Yesterday, Vancouver City Council considered a motion by Cllr Rebecca Bligh focussing on the Downtown Eastside. A copy of the lengthy motion can be found here: https://council.vancouver.ca/20231129/documents/pspcA.4.pdf
Although the motion was highly aspirational, I was pleased that Cllr Bligh proposed it since it acknowledged that the DTES Local Area Plan approved in 2014 has not been working. Sadly, I spoke to Council at the time and predicted it would not work. More specifically, the proposed 60% social housing/40% rental housing requirement that was intended to help deliver social housing units without government subsidies would not work. In fact, it has resulted in only two projects in 9 years.
I also opposed the proposed ban on condominium housing which staff said was necessary to keep land values low, and in turn result in more social housing without the need for government subsidies. Not only did this ban fail to result in new projects, it ensured that the heart of the Downtown Eastside would remain an ugly, low-income ghetto with an increased number of vacant, derelict storefronts. While few will say it. This neighbourhood is a disaster.
Following an interview with CTV's Isabella Zavarise earlier in the week, I decided to sign up to speak at Council yesterday. It was a most unsatisfying experience. For one thing, it was recommended that I make my presentation by phone, which I did. However, a phone conversation is less productive than appearing in person. Or a video presentation. Why doesn't the city allow video presentations in this day and age?
Furthermore, whereas I had 5 minutes to speak in 2014, yesterday speakers only had 3 minutes. I didn't know this when I prepared my remarks. Also, due to a new policy, councillors were not allowed to ask me questions or seek clarifications.
Below are some of the remarks I intended to make. While I didn't hear all the previous speakers, I am led to believe that I was one of only two speakers who argued that the future plan and zoning should allow condominiums in the area. The other was former mayor Sam Sullivan!
Geller Speaking Notes
Introduction
I have been actively involved with the
planning and development of Vancouver's Downtown Eastside for five decades. So.
it has been difficult to condense my thoughts into 5 minutes.
I want to thank Councillor Bligh for
bringing forward this motion. I agree with its comprehensive proposals but there
is one further action I would urge you to include.

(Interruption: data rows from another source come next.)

-- ==== Sys2Proof/Laws/Ops.lean ====
section
/-! SUPPORT. What each shared operation of the meanings can do, said once. -/

namespace Sys2Proof.Machine

open Sys2Proof

/-- A check either holds and the command goes on, or the error is raised. -/
theorem require_cases (p : Prop) [Decidable p] (u : UnitId) (c : ErrCode) (s : State) (go : Result) :
    (p ∧ require p u c s go = go) ∨ (¬p ∧ require p u c s go = raiseError u c s) := by
  unfold require
  by_cases h : p
  · exact .inl ⟨h, if_pos h⟩
  · exact .inr ⟨h, if_neg h⟩

theorem require_pos {p : Prop} [Decidable p] (h : p) (u : UnitId) (c : ErrCode) (s : State) (go : Result) :
    require p u c s go = go := if_pos h

theorem require_neg {p : Prop} [Decidable p] (h : ¬p) (u : UnitId) (c : ErrCode) (s : State) (go : Result) :
    require p u c s go = raiseError u c s := if_neg h

theorem raiseError_a (c : ErrCode) (s : State) : raiseError .a c s = .next (errA s c) := rfl

theorem raiseError_b (c : ErrCode) (s : State) : raiseError .b c s = .next (errB s c) := rfl

theorem completeA_eq (f : UnitA → UnitA) (s : State) : completeA f s = .next (okA s (f s.unitA)) := rfl

theorem completeB_eq (f : UnitB → UnitB) (s : State) : completeB f s = .next (okB s (f s.unitB)) := rfl

theorem stayBusy_eq (search : Search) (s : State) :
    stayBusy search s = .next { s with unitB := { s.unitB with phase := .busy s.unitB.latched search } } := rfl

/-- The A_SRC to A_RES shape: the result, or CONTRACT. -/
theorem srcToRes_eq (n : Nat) {m : Nat} (f : BitVec n → BitVec m) (s : State) :
    srcToRes n f s = if Fits s.unitA.src n then .next (okA s { s.unitA with res := zext (f (low n s.unitA.src)) })
      else .next (errA s .contract) := rfl

/-- The A_SRC and A_SUBKEY shape: the result, or CONTRACT. -/
theorem srcSubkeyToRes_eq {m : Nat} (f : BitVec 8 → BitVec 8 → BitVec m) (s : State) :
    srcSubkeyToRes f s = if Fits s.unitA.src 8 ∧ Fits s.unitA.subkey 8 then
      .next (okA s { s.unitA with res := zext (f (low 8 s.unitA.subkey) (low 8 s.unitA.src)) })
      else .next (errA s .contract) := by
  unfold srcSubkeyToRes require
  split_ifs <;> first | rfl | (exfalso; tauto)

/-- The A_SRC and A_KEY shape: the result, or CONTRACT. -/
theorem srcKeyToRes_eq (f : BitVec 8 → BitVec 10 → BitVec 8) (s : State) :
    srcKeyToRes f s = if Fits s.unitA.src 8 ∧ Fits s.unitA.key 10 then
      .next (okA s { s.unitA with res := zext (f (low 8 s.unitA.src) (low 10 s.unitA.key)) })
      else .next (errA s .contract) := by
  unfold srcKeyToRes require
  split_ifs <;> first | rfl | (exfalso; tauto)

/-- A register operand that fits n bits is its low n bits. -/
theorem toNat_low {n : Nat} {v : Word} (h : Fits v n) : (low n v).toNat = v.toNat := by
  rw [low, BitVec.toNat_setWidth, Nat.mod_eq_of_lt h]

/-- A result of at most 64 bits keeps its value. -/
theorem toNat_zext {n : Nat} (v : BitVec n) (h : n ≤ 64) : (zext v).toNat = v.toNat := by
  rw [zext, BitVec.toNat_setWidth, Nat.mod_eq_of_lt (Nat.lt_of_lt_of_le v.isLt (Nat.pow_le_pow_right (by decide) h))]

theorem toNat_reg64 {n : Nat} (h : n < 2 ^ 64) : (reg64 n).toNat = n := by
  rw [reg64, BitVec.toNat_ofNat, Nat.mod_eq_of_lt h]

theorem allFit_iff {w : Nat} {vs : List Word} : allFit w vs = true ↔ ∀ v ∈ vs, Fits v w := by simp [allFit]

theorem allBelow_iff {n : Nat} {vs : List Word} : allBelow n vs = true ↔ ∀ v ∈ vs, v.toNat < n := by simp [allBelow]

/-- A read of an entry changes nothing but the index of the next free value. -/
theorem readEntry_snd (i : Nat) (s : State) : ∃ k, (readEntry i s).2 = { s with freeCount := k } := by
  unfold readEntry
  split
  · exact ⟨s.freeCount, rfl⟩
  · exact ⟨_, rfl⟩

theorem readEntry_written {i : Nat} {s : State} {v : Word} (h : s.mem.readWord (msgOffset i) = some v) :
    readEntry i s = (v, s) := by
  unfold readEntry
  rw [h]

theorem readEntry_unwritten {i : Nat} {s : State} (h : s.mem.readWord (msgOffset i) = none) : readEntry i s = freshWord s := by
  unfold readEntry
  rw [h]

/-- Reads of entries change nothing but the index of the next free value. -/
theorem readEntries_snd (count start : Nat) (s : State) : ∃ k, (readEntries count start s).2 = { s with freeCount := k } := by
  induction count generalizing start s with
  | zero => exact ⟨s.freeCount, rfl⟩
  | succ count ih =>
    obtain ⟨k, hk⟩ := ih (start + 1) (readEntry start s).2
    obtain ⟨k', hk'⟩ := readEntry_snd start s
    exact ⟨k, by rw [readEntries, hk, hk']⟩

theorem readEntries_length (count start : Nat) (s : State) : (readEntries count start s).1.length = count := by
  induction count generalizing start s with
  | zero => rfl
  | succ count ih => rw [readEntries, List.length_cons, ih]

/-- Entries that have been written read as what was written, and nothing changes. -/
theorem readEntries_written {start : Nat} {s : State} (vs : List Word)
    (h : ∀ i (hi : i < vs.length), s.mem.readWord (msgOffset (start + i)) = some vs[i]) :
    readEntries vs.length start s = (vs, s) := by
  induction vs generalizing start with
  | nil => rfl
  | cons v rest ih =>
    have h0 : readEntry start s = (v, s) := readEntry_written (h 0 (by simp))
    have hr : readEntries rest.length (start + 1) s = (rest, s) := ih fun i hi => by
      have := h (i + 1) (by simpa using hi)
      simpa [show start + 1 + i = start + (i + 1) by omega] using this
    rw [List.length_cons, readEntries, h0, hr]

/-- What the message loops can do: CONTRACT, RANGE (only with RANGE_CHECK), or every entry replaced; besides that only the index of
the next free value changes. -/
theorem transformEntries_cases (x n len : Nat) (s : State) :
    (∃ k, transformEntries x n len s = .next (errB { s with freeCount := k } .contract)) ∨
    (s.cfg.rangeCheck = true ∧ ∃ k, transformEntries x n len s = .next (errB { s with freeCount := k } .range)) ∨
    ∃ k, ∃ vs : List Word, vs.length = len ∧ transformEntries x n len s =
      .next (okB { s with freeCount := k, mem := s.mem.writeEntries 0 (vs.map fun v => reg64 (modexp v.toNat x n)) } s.unitB) := by
  obtain ⟨k1, h1⟩ := readEntries_snd len 0 s
  have h2 : ∃ k, (if s.cfg.rangeCheck then readEntries len 0 (readEntries len 0 s).2 else ([], (readEntries len 0 s).2)).2 =
      { s with freeCount := k } := by
    split
    · obtain ⟨k, hk⟩ := readEntries_snd len 0 (readEntries len 0 s).2
      exact ⟨k, by rw [hk, h1]⟩
    · exact ⟨k1, h1⟩
  obtain ⟨k2, h2⟩ := h2
  obtain ⟨k3, h3⟩ := readEntries_snd len 0 { s with freeCount := k2 }
  unfold transformEntries
  rcases require_cases (allFit s.cfg.pkWidth (readEntries len 0 s).1) .b .contract (readEntries len 0 s).2
    _ with ⟨_, h⟩ | ⟨_, h⟩
  · refine .inr ?_
    rw [h]
    rcases require_cases
      (allBelow n (if s.cfg.rangeCheck then readEntries len 0 (readEntries len 0 s).2 else ([], (readEntries len 0 s).2)).1)
      .b .range (if s.cfg.rangeCheck then readEntries len 0 (readEntries len 0 s).2 else ([], (readEntries len 0 s).2)).2
      _ with ⟨_, h⟩ | ⟨hne, h⟩
    · refine .inr ⟨k3, (readEntries len 0 { s with freeCount := k2 }).1, readEntries_length _ _ _, ?_⟩
      rw [h, h2, completeB_eq, h3]
      rfl
    · refine .inl ⟨?_, k2, by rw [h, h2, raiseError_b]⟩
      by_contra hc
      exact hne (by simp [hc, allBelow])
  · exact .inl ⟨k1, by rw [h, h1, raiseError_b]⟩

/-- ENCMSG and DECMSG either raise an error or replace the entries; nothing else but the index of the next free value changes. -/
theorem transformMessage_cases (x : Word) (s : State) :
    (∃ k c, (c = .contract ∨ c = .range ∧ s.cfg.rangeCheck = true) ∧
      transformMessage x s = .next (errB { s with freeCount := k } c)) ∨
    ∃ k, ∃ vs : List Word, vs.length = s.unitB.msgLen.toNat ∧ s.unitB.msgLen.toNat ≤ s.cfg.msgDepth ∧ transformMessage x s =
      .next (okB { s with freeCount := k,
                          mem := s.mem.writeEntries 0 (vs.map fun v => reg64 (modexp v.toNat x.toNat s.unitB.n.toNat)) } s.unitB) := by
  unfold transformMessage
  rcases require_cases (Fits x s.cfg.pkWidth) .b .contract s _ with ⟨_, h⟩ | ⟨_, h⟩
  rotate_left
  · exact .inl ⟨s.freeCount, .contract, .inl rfl, by rw [h, raiseError_b]⟩
  rw [h]
  rcases require_cases (Fits s.unitB.n s.cfg.pkWidth ∧ s.unitB.n.toNat ≠ 0) .b .contract s _ with ⟨_, h⟩ | ⟨_, h⟩
  rotate_left
  · exact .inl ⟨s.freeCount, .contract, .inl rfl, by rw [h, raiseError_b]⟩
  rw [h]
  rcases require_cases (s.unitB.msgLen.toNat ≤ s.cfg.msgDepth) .b .contract s _ with ⟨hd, h⟩ | ⟨_, h⟩
  rotate_left
  · exact .inl ⟨s.freeCount, .contract, .inl rfl, by rw [h, raiseError_b]⟩
  rw [h]
  rcases transformEntries_cases x.toNat s.unitB.n.toNat s.unitB.msgLen.toNat s with ⟨k, h⟩ | ⟨hr, k, h⟩ | ⟨k, vs, hl, h⟩
  · exact .inl ⟨k, .contract, .inl rfl, h⟩
  · exact .inl ⟨k, .range, .inr ⟨rfl, hr⟩, h⟩
  · exact .inr ⟨k, vs, hl, hd, h⟩

end Sys2Proof.Machine
end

The current DTES DEOD plan, approved
by Council in 2014, includes a ban on ownership housing. The forthcoming review
should reconsider this ban. Please do not again close the door on ownership
housing.
Some fear allowing condominiums will
result in the gentrification of the neighbourhood. I disagree. There is already
enough social housing, and much more to come, to ensure it will always remain a
predominantly low-income community.
But a healthy community needs a broad
mix of households. This will only come with a broader mix of housing, including
ownership housing.
Ownership housing will also bring
greater buying power that is necessary if the many derelict storefronts are to
fill up.
As former City Manager Penny Ballem
once told an Urban Land Economics audience, while getting homeless people off
the streets is essential, only once the vacant stores fill up will we know
that our planning is succeeding.
In other words, allowing ownership
housing will not result in gentrification. But it will result in regeneration.
So why do I feel so strongly about
this?
My background experience in the
DTES
I first started working in the Downtown Eastside in 1974 as CMHC’s Program Manager-Social Housing. Even then, there was a desire to replace the SROs with self-contained units, and CMHC funded many new projects, including one at 124 Dunleavy Street developed by the City’s then newly formed Non-profit Housing Corporation.
I should note that this building has already been demolished and replaced. This is indicative of just how old I am. Or how badly the city's building was constructed.
CMHC recognized replacing all the SROs with self-contained apartments was not likely to happen for decades, so it agreed to depart from its policy and funded the renovation of 2 SROs while I was there.
Sadly, in the ensuing years, the city did not enforce its Maintenance Bylaws and these SROs and many others have deteriorated to the point that many residents prefer to live on the streets.
In the 1990’s I was retained by the provincial government to advise on the purchase and renovation of the Washington and Sunrise hotels. Since then, the Province has purchased more than twenty-two additional SRO hotels.
I was also involvement with the Woodwards building, initially on behalf of the province, prior to its purchase of the building, and subsequently on behalf of SFU. I consider this building a success. I would like to see more similar projects with a mix of market and non-market housing, and other community uses.
In 2008, along with Michael Clague, and the late Joe Wai and Milton Wong, I was a founding director of the Building Community Society (BCS) which hoped that by bringing together different interests, solutions could be found to improve the neighbourhood.
I left BCS to run for city council since I thought I might be more effective there. I was the NPAs first loser.
To conclude, I am pleased a review of the plan will hopefully proceed. But based on my five decades of experience in the DTES, as I urged Council nine years ago, please do not again close the door on ownership housing in the DEOD, and do not insist that retail primarily serve local low-income residents. As we have learned since 2014, this will not work.